- Education: University of Toronto Faculty of Medicine Northwestern University Feinberg School of Medicine
- Awards: Carl W. Gottschalk Research Scholar Award Joe Doupe Young Investigator Award
- Scientific career
- Fields: Nephrology, hypertension

= Susan Quaggin =

Canadian nephrologist

Susan E. Quaggin is a Canadian nephrologist. She is the Charles Horace Mayo Professor of Medicine at Northwestern University Feinberg School of Medicine, Director of the Feinberg Cardiovascular Research Institute, prior chief of the Division of Nephrology, now Chair of the Department of Medicine.

== Early life and education ==
Quaggin attended Branksome Hall, where she met her future husband Kevin Smith who attended Royal St. George's College. She attended the University of Toronto Faculty of Medicine, where she received the Carl W. Gottschalk Research Scholar Award from the American Society of Nephrology, and completed her post-doctoral fellowship at the Yale School of Medicine. In 1997, Quaggin returned to Toronto to study developmental biology with Janet Rossant at the Lunenfeld Institute of Mount Sinai Hospital. It was during her lab research with Rossant that she discovered a gene critical for the development of the kidneys, heart and lungs. By 2000, Quaggin and her research team were cloning mice lacking that vital gene in order to study their kidneys. The next year, she received the Joe Doupe Young Investigator Award.

== Career ==
Quaggin accepted a faculty position at the University of Toronto, where she spent 13 years as a senior scientist at the Samuel Lunenfeld Research Institute, a nephrologist at St. Michael's Hospital, and the Gabor-Zellerman Professor in renal medicine. In 2006, she was named a Tier 2 Canada Research Chair in Vascular Biology, which granted her $500,000 over 5 years. Two years later, Quaggin and Laura Barison discovered that VEGF inhibitors, an antibody used to treat many forms of cancer, was causing renal failure. She was also elected chair for the Abstract Selection Committees for Glomerular Disease with the American Society of Nephrology. The next year, Quaggin was the recipient of the 2009 KFOC Medal for Research Excellence by the Kidney Foundation of Canada.

In 2011, Quaggin was appointed the Gabor-Zellerman Chair in Renal Research in the Department of Medicine at the University of Toronto and Deputy Editor and for Journal of the American Society of Nephrology. Quaggin also co-published a study in the journal Cell regarding the effects of VEGF in the kidney, including how it will impact drug therapies and treatment. In 2012, Quaggin was encouraged to join the faculty at Northwestern University by Eric G. Neilson. She was eventually appointed the Charles Horace Mayo Professor of Medicine at Northwestern University Feinberg School of Medicine, and as Director of the Feinberg Cardiovascular Research Institute and chief of the Division of Nephrology.

At the Northwestern University Feinberg School of Medicine, Quaggin and Amani Fawzi discovered a cause of glaucoma in animals and began developing an eye drop aimed at curing the disease. Together with her PhD student Ben Thomson, Quaggin developed one of the first models of animals with the glaucoma disease. In May 2013, she was elected to the Association of American Physicians. She also received the Alfred Newton Richards Award for basic science research in the field by the International Society of Nephrology. Eventually, Q BioMed Inc. gained the rights to acquire Mannin Research Inc., which was developing the eyedrops.

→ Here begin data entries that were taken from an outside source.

-- ==== Sys2Proof/Machine/Operands.lean ====
section
/-! DEFINITION. The operand forms: SignedShort (spec/41_signed_short.md), PresetIndex (R78, R147), and the numbers of the error
codes (R200). -/

namespace Sys2Proof.Machine

/-- `encodeSignedShort` (R121, R122, R126): an error outside [-32768, 32767], else low byte and high byte of `v mod 65536`. -/
def encodeSignedShort (v : Int) : Except ErrCode (Byte × Byte) :=
  if v > Config.SS_MAX ∨ v < Config.SS_MIN then
    .error .outOfRange
  else
    let u := (v % 65536).toNat
    .ok (BitVec.ofNat 8 u, BitVec.ofNat 8 (u / 256))

/-- `decodeSignedShort` (R123). -/
def decodeSignedShort (lo hi : Byte) : Int :=
  let u := hi.toNat * 256 + lo.toNat
  if u ≥ 32768 then (u : Int) - 65536 else u

/-- The port `dec_v`: the decoded value on `ARG_W` bits (R123). -/
def decPort (lo hi : Byte) : Arg := BitVec.ofInt Config.ARG_W (decodeSignedShort lo hi)

/-- The presetIndex byte of an argument, after the range check on the whole signed value (R78, R147). -/
def presetByte (index : Arg) : Except ErrCode Byte :=
  if index.toInt < Config.PRESET_MIN ∨ index.toInt > Config.PRESET_MAX then
    .error .presetOutOfRange
  else
    .ok (index.extractLsb' 0 8)

/-- The number of a result in `STATUS.ERR` (R200; the spec's own numbers, D5). -/
def errNumber : ErrCode → BitVec 4
  | .ok => 0
  | .outOfRange => 1
  | .presetOutOfRange => 2
  | .invalidInput => 3
  | .connectFailed => 4
  | .sendFailed => 5
  | .receiveFailed => 6
  | .timeout => 7
  | .illegalCommand => 8

/-- The input class of R214: codes 1, 2, 3 and 8. -/
def isInputError : ErrCode → Bool
  | .outOfRange => true
  | .presetOutOfRange => true
  | .invalidInput => true
  | .illegalCommand => true
  | .ok => false
  | .connectFailed => false
  | .sendFailed => false
  | .receiveFailed => false
  | .timeout => false

/-- The link class of R214: codes 4, 5, 6 and 7. -/
def isLinkError : ErrCode → Bool
  | .connectFailed => true
  | .sendFailed => true
  | .receiveFailed => true
  | .timeout => true
  | .ok => false
  | .outOfRange => false
  | .presetOutOfRange => false
  | .invalidInput => false
  | .illegalCommand => false

/-- The `SENT` column of R200 for a transaction's ending: 1 exactly when the `ChSend` was attempted. -/
def sentColumn : ErrCode → Bool
  | .ok => true
  | .sendFailed => true
  | .receiveFailed => true
  | .timeout => true
  | .outOfRange => false
  | .presetOutOfRange => false
  | .invalidInput => false
  | .connectFailed => false
  | .illegalCommand => false

end Sys2Proof.Machine
end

In 2015, she was appointed the American Society of Nephrology's Councilor until 2022, sat on their Public Policy Board, and their and Blood and Lymphatic Development of the Kidney Board. In 2019, she was elected to the National Academy of Medicine.

In 2023, she became the first woman Chair of the Department of Medicine at the Northwestern University Feinberg School of Medicine.